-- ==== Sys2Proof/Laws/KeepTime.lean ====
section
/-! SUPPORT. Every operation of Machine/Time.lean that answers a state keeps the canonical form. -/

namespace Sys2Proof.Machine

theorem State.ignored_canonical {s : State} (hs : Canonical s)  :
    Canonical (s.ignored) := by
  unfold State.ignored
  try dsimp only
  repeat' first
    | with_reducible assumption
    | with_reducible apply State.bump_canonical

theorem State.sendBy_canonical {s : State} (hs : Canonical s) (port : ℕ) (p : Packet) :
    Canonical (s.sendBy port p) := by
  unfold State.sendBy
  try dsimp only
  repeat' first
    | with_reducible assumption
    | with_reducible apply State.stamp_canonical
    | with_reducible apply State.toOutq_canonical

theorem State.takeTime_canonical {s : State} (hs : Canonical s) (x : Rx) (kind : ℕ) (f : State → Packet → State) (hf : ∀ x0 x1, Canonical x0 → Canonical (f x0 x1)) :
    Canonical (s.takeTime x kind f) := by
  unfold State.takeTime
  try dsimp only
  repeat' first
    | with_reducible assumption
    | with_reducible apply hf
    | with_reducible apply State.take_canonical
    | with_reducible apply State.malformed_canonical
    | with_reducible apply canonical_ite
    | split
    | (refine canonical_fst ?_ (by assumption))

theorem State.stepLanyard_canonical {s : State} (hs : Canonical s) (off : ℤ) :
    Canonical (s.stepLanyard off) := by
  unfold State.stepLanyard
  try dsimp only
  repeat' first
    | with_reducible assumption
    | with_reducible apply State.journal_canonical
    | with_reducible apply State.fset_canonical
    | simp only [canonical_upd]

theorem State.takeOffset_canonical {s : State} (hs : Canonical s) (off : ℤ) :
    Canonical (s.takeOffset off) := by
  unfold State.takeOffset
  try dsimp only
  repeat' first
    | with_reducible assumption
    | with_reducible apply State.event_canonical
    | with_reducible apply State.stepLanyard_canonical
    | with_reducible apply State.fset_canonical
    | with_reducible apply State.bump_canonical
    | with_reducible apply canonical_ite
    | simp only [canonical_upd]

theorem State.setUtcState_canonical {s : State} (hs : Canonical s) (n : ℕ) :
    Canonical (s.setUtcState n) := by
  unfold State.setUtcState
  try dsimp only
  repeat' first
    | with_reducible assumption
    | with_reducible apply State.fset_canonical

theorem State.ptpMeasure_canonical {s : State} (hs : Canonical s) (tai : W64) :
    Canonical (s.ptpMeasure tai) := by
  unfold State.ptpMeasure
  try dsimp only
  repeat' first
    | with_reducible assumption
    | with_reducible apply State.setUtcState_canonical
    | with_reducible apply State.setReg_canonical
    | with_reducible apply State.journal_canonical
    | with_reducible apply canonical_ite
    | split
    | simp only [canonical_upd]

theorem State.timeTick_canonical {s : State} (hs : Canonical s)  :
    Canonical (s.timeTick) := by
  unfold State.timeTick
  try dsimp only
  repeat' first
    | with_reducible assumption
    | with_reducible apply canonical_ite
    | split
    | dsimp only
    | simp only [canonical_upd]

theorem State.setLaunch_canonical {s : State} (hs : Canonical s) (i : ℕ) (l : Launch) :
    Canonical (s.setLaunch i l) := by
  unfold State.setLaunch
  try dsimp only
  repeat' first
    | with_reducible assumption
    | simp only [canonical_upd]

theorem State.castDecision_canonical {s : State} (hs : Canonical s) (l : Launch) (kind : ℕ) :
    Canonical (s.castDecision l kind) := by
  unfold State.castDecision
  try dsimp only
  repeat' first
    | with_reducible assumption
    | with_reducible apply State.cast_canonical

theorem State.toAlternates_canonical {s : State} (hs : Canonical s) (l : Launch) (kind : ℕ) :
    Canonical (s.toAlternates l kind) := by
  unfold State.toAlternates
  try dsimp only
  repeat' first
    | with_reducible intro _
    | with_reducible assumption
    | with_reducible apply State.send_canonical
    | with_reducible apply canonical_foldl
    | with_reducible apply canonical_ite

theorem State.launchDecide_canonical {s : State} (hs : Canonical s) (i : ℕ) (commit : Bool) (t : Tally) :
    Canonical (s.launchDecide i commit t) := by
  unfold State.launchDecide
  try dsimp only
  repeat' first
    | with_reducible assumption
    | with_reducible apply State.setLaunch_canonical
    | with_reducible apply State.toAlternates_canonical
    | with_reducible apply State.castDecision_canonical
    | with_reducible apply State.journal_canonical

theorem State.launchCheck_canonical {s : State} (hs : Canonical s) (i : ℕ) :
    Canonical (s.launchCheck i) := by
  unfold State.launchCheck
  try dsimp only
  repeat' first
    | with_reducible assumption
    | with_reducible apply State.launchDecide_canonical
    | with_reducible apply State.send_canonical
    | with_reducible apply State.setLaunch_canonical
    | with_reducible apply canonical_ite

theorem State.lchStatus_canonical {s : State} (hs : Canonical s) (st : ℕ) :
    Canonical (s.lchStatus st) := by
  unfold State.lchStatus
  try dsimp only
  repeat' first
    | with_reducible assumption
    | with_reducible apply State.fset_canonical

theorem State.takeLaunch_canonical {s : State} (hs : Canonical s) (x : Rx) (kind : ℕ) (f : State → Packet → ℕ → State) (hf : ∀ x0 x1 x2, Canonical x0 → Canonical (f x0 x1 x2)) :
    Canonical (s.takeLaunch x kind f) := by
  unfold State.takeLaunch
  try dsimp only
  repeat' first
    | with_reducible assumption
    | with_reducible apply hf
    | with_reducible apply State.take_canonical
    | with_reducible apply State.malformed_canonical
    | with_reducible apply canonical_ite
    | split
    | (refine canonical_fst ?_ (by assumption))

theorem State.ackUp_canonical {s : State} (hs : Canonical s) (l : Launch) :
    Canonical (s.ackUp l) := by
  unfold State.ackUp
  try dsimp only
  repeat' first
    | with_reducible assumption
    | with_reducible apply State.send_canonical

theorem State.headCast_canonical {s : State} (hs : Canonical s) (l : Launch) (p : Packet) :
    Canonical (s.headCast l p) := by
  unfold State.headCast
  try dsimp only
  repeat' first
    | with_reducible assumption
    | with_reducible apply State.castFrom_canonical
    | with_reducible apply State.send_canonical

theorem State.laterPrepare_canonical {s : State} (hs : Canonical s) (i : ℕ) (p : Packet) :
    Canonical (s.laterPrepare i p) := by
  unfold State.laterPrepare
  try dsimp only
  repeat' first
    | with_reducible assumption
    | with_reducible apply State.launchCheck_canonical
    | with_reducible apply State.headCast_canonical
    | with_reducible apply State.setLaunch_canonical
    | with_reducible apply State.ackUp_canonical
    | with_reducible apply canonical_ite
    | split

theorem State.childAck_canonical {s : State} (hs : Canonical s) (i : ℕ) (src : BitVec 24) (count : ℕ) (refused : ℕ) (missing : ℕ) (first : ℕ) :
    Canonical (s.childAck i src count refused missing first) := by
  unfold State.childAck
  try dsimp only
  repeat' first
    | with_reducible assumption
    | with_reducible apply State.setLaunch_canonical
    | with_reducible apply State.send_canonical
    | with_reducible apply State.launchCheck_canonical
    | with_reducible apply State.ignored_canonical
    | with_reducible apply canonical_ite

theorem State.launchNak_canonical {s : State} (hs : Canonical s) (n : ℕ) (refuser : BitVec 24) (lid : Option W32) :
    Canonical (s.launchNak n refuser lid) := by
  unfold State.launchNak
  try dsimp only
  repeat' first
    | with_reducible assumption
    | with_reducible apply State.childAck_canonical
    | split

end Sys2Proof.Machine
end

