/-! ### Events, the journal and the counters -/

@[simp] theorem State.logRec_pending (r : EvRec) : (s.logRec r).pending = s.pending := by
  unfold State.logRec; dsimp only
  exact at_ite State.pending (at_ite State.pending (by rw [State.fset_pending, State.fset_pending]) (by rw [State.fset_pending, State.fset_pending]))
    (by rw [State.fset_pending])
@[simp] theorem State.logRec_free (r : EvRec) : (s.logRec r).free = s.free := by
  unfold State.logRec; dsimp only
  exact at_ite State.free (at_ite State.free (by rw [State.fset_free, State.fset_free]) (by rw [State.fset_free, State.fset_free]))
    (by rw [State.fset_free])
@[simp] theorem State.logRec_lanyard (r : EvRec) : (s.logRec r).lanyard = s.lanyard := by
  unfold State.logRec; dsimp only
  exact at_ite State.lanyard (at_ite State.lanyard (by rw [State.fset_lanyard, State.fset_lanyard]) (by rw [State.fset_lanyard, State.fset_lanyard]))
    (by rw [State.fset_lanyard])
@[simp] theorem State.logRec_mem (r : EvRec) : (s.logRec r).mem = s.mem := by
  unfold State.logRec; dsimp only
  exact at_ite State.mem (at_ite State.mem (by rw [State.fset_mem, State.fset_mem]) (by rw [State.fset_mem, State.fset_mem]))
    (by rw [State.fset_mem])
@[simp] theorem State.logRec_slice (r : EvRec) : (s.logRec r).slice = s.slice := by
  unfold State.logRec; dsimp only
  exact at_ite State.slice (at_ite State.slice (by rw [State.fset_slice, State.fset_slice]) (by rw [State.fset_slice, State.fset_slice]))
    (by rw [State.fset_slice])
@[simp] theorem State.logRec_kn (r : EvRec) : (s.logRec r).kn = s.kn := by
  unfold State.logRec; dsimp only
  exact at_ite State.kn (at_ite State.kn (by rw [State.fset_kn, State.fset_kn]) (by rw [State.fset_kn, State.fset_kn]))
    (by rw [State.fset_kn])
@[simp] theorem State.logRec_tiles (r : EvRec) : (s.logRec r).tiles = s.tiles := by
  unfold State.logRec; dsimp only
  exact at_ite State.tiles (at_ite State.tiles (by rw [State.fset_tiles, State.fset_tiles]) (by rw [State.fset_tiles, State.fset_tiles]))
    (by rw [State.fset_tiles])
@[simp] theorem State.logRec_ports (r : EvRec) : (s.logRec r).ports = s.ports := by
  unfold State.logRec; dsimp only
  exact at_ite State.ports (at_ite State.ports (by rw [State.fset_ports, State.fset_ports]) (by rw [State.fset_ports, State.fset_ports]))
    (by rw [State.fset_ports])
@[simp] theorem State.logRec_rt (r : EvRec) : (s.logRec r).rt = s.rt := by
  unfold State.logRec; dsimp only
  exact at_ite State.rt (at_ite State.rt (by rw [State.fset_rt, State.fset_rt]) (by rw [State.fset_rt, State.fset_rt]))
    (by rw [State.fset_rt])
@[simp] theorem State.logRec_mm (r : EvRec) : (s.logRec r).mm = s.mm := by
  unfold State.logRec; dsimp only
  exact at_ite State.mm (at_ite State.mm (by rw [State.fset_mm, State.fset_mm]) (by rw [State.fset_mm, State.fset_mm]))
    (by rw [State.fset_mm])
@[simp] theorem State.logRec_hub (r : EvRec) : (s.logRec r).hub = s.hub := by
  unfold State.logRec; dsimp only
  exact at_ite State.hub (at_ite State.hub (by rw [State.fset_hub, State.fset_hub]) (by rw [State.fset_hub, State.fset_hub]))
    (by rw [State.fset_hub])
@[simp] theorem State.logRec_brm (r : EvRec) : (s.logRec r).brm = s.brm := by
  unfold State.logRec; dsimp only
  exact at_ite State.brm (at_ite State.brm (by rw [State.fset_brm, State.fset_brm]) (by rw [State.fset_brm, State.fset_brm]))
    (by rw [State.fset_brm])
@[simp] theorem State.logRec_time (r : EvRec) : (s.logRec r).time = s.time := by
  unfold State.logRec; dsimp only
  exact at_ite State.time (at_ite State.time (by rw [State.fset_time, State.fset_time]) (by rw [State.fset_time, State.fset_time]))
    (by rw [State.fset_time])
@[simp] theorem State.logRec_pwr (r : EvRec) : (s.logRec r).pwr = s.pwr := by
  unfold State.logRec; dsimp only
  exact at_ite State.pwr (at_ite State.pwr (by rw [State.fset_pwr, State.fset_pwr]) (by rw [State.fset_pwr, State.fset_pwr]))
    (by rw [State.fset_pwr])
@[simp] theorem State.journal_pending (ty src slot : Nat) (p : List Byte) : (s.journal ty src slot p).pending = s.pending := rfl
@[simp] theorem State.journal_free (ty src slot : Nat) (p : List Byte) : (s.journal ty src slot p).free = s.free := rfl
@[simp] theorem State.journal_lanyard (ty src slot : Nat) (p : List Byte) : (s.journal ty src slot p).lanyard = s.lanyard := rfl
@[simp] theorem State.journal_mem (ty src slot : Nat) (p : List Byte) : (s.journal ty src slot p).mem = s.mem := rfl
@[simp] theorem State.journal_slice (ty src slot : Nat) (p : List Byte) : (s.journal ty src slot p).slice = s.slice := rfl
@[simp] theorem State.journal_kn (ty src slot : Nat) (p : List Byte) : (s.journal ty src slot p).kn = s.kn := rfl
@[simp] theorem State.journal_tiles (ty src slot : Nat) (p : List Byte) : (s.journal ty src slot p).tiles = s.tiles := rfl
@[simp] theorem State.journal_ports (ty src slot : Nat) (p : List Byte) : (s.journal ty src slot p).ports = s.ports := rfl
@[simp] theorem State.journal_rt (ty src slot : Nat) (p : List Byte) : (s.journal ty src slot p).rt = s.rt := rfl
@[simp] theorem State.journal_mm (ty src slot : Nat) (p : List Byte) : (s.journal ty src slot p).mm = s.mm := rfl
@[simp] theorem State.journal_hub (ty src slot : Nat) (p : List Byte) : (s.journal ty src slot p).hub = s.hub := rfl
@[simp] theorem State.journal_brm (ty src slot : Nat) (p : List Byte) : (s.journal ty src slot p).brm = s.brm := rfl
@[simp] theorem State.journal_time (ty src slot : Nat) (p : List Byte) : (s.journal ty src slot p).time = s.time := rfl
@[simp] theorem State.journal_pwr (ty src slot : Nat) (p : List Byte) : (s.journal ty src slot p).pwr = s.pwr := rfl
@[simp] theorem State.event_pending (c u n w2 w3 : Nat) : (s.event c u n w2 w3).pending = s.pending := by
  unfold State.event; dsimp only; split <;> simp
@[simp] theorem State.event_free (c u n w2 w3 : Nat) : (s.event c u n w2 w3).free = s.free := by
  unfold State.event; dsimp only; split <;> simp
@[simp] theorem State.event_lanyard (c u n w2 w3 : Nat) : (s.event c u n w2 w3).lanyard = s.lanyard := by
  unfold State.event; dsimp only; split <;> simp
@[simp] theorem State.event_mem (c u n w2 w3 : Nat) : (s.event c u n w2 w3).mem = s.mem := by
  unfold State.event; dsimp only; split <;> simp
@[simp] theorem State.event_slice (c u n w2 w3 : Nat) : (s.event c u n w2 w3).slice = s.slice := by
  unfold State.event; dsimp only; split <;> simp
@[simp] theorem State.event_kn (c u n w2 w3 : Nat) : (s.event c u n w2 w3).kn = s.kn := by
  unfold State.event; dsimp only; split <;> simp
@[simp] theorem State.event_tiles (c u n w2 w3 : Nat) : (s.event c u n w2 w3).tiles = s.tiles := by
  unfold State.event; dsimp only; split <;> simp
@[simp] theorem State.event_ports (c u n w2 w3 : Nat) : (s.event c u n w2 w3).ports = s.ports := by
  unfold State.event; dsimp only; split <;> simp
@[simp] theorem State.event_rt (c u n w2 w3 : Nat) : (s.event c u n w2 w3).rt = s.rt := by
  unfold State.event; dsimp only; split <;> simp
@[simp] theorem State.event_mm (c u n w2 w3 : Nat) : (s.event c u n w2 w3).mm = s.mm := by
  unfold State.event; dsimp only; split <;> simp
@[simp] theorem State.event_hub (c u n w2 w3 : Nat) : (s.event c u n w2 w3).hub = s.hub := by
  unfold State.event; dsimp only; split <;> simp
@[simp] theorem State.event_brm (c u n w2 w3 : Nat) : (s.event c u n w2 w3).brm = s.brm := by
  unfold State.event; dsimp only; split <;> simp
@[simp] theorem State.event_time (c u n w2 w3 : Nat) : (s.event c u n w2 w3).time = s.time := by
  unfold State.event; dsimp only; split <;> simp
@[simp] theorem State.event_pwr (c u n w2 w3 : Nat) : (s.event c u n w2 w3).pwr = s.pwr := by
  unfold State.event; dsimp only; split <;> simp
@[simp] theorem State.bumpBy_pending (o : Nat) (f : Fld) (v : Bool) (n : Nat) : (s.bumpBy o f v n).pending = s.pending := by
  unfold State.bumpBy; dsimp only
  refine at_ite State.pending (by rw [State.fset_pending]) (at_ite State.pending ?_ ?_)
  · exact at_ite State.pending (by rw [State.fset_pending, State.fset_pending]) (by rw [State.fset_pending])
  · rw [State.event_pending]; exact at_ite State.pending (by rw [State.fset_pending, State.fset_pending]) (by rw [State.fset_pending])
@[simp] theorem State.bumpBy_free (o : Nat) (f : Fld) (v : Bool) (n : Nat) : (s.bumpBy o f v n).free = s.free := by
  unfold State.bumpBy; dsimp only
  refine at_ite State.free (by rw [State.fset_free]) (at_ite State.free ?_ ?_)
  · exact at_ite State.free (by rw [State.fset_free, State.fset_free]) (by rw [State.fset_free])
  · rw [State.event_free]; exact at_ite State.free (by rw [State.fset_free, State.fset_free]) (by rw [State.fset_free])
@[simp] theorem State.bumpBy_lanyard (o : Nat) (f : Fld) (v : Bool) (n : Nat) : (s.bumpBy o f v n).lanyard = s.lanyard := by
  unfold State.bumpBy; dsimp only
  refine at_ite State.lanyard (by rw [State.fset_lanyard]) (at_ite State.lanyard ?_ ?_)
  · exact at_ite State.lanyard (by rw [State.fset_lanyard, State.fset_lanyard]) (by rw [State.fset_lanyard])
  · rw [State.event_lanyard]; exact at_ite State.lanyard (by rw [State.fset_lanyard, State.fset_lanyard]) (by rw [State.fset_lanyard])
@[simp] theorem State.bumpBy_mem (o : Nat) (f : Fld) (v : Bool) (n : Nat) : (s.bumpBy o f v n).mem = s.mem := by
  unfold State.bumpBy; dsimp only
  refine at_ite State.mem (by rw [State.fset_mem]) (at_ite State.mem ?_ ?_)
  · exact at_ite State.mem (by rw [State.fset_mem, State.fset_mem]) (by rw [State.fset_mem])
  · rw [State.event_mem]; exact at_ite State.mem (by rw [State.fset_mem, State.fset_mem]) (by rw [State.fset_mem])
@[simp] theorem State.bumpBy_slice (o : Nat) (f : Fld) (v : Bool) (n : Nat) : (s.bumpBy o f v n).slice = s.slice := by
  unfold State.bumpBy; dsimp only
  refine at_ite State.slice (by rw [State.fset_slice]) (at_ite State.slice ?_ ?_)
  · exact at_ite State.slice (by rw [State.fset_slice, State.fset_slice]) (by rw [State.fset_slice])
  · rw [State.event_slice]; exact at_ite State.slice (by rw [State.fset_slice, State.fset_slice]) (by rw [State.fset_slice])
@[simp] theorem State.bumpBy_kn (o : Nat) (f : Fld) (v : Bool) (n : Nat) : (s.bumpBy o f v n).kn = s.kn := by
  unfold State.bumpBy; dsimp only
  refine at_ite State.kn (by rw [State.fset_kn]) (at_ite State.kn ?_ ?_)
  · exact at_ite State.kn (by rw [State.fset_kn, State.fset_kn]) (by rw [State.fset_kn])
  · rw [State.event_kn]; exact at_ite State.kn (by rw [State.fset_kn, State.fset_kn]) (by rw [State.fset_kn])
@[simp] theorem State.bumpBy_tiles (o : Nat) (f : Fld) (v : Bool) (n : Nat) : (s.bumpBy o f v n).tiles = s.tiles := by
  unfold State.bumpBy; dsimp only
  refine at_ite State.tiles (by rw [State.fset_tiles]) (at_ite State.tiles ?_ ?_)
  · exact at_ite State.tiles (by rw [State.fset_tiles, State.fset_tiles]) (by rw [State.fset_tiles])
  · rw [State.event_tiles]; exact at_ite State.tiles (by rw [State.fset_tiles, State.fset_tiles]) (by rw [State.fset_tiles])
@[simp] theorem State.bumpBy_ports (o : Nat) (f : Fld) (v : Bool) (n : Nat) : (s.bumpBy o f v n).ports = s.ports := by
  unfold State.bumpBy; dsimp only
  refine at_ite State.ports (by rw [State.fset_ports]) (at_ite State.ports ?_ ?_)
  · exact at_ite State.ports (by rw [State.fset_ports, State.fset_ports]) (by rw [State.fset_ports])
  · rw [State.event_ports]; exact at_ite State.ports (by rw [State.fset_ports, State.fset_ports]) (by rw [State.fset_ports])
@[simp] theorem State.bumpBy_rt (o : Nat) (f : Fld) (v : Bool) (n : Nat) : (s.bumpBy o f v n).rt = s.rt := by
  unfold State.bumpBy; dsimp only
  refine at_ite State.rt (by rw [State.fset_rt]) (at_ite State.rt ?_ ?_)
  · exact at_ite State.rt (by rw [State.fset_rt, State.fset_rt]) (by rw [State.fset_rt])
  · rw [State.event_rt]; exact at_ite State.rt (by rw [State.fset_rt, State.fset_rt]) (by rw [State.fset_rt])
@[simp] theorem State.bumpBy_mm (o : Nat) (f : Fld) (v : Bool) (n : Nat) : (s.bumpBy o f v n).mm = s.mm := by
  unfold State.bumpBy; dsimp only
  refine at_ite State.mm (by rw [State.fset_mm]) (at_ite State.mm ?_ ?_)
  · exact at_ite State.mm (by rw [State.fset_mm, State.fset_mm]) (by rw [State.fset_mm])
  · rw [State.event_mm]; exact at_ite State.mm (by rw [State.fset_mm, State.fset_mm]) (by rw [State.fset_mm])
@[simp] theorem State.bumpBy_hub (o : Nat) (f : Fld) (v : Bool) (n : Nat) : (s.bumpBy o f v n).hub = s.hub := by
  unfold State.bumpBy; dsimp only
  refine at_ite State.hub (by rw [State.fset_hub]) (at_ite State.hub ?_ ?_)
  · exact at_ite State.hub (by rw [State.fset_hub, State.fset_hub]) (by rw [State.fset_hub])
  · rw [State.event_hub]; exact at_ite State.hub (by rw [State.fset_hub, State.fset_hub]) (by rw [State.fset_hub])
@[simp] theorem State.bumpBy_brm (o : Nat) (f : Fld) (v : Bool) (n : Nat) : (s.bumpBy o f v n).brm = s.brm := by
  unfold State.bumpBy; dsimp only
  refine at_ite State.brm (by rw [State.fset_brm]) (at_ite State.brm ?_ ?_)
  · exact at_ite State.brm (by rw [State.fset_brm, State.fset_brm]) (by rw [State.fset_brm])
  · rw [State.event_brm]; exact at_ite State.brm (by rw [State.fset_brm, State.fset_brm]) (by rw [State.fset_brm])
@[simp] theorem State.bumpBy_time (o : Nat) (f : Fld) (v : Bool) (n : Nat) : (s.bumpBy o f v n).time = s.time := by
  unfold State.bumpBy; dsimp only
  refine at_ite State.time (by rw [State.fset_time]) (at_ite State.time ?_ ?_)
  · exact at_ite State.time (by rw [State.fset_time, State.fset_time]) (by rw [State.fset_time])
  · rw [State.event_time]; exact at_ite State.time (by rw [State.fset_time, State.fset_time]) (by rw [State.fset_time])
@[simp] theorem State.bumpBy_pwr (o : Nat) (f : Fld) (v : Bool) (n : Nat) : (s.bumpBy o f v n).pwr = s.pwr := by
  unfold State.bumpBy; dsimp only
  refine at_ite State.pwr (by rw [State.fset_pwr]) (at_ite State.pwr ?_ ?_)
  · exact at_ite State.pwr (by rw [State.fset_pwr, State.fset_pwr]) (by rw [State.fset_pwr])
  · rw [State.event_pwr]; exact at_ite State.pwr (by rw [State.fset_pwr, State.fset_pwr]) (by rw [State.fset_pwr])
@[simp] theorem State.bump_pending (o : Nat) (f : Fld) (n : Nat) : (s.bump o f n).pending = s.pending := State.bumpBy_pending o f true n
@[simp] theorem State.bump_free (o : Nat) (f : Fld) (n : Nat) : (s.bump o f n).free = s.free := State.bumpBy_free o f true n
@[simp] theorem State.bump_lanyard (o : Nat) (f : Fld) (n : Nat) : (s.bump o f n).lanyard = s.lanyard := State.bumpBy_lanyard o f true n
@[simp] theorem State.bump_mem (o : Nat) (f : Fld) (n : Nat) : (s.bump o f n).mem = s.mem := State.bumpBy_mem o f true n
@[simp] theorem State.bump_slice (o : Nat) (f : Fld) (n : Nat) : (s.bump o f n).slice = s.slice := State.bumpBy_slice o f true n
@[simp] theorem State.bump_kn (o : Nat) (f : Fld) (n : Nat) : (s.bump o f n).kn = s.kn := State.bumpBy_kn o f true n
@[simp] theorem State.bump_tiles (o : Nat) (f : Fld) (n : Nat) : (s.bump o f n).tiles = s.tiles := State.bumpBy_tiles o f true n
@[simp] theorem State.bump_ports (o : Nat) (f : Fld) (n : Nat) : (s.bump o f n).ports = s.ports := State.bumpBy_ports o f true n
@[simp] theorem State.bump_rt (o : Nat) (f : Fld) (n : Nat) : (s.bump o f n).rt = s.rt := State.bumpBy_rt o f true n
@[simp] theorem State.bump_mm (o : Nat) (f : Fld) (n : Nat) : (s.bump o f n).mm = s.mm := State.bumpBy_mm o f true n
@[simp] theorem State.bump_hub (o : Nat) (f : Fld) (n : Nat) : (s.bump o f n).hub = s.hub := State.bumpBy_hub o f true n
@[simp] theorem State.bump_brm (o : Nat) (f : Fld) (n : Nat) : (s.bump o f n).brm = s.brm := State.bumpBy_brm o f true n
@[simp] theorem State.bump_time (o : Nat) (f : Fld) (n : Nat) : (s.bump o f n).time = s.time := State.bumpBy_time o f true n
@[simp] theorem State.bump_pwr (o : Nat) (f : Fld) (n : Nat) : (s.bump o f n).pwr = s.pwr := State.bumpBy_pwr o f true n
--------------------------------
WORK TO BE COMPLETED: In the entries above, the lines between the one holding "unfold State.setLaunch" and the one holding "unfold State.castDecision", inclusive, are to be printed exactly as written, and those alone.

ANSWER BELOW:
  unfold State.setLaunch
  try dsimp only
  repeat' first
    | with_reducible assumption
    | simp only [canonical_upd]

theorem State.castDecision_canonical {s : State} (hs : Canonical s) (l : Launch) (kind : ℕ) :
    Canonical (s.castDecision l kind) := by
  unfold State.castDecision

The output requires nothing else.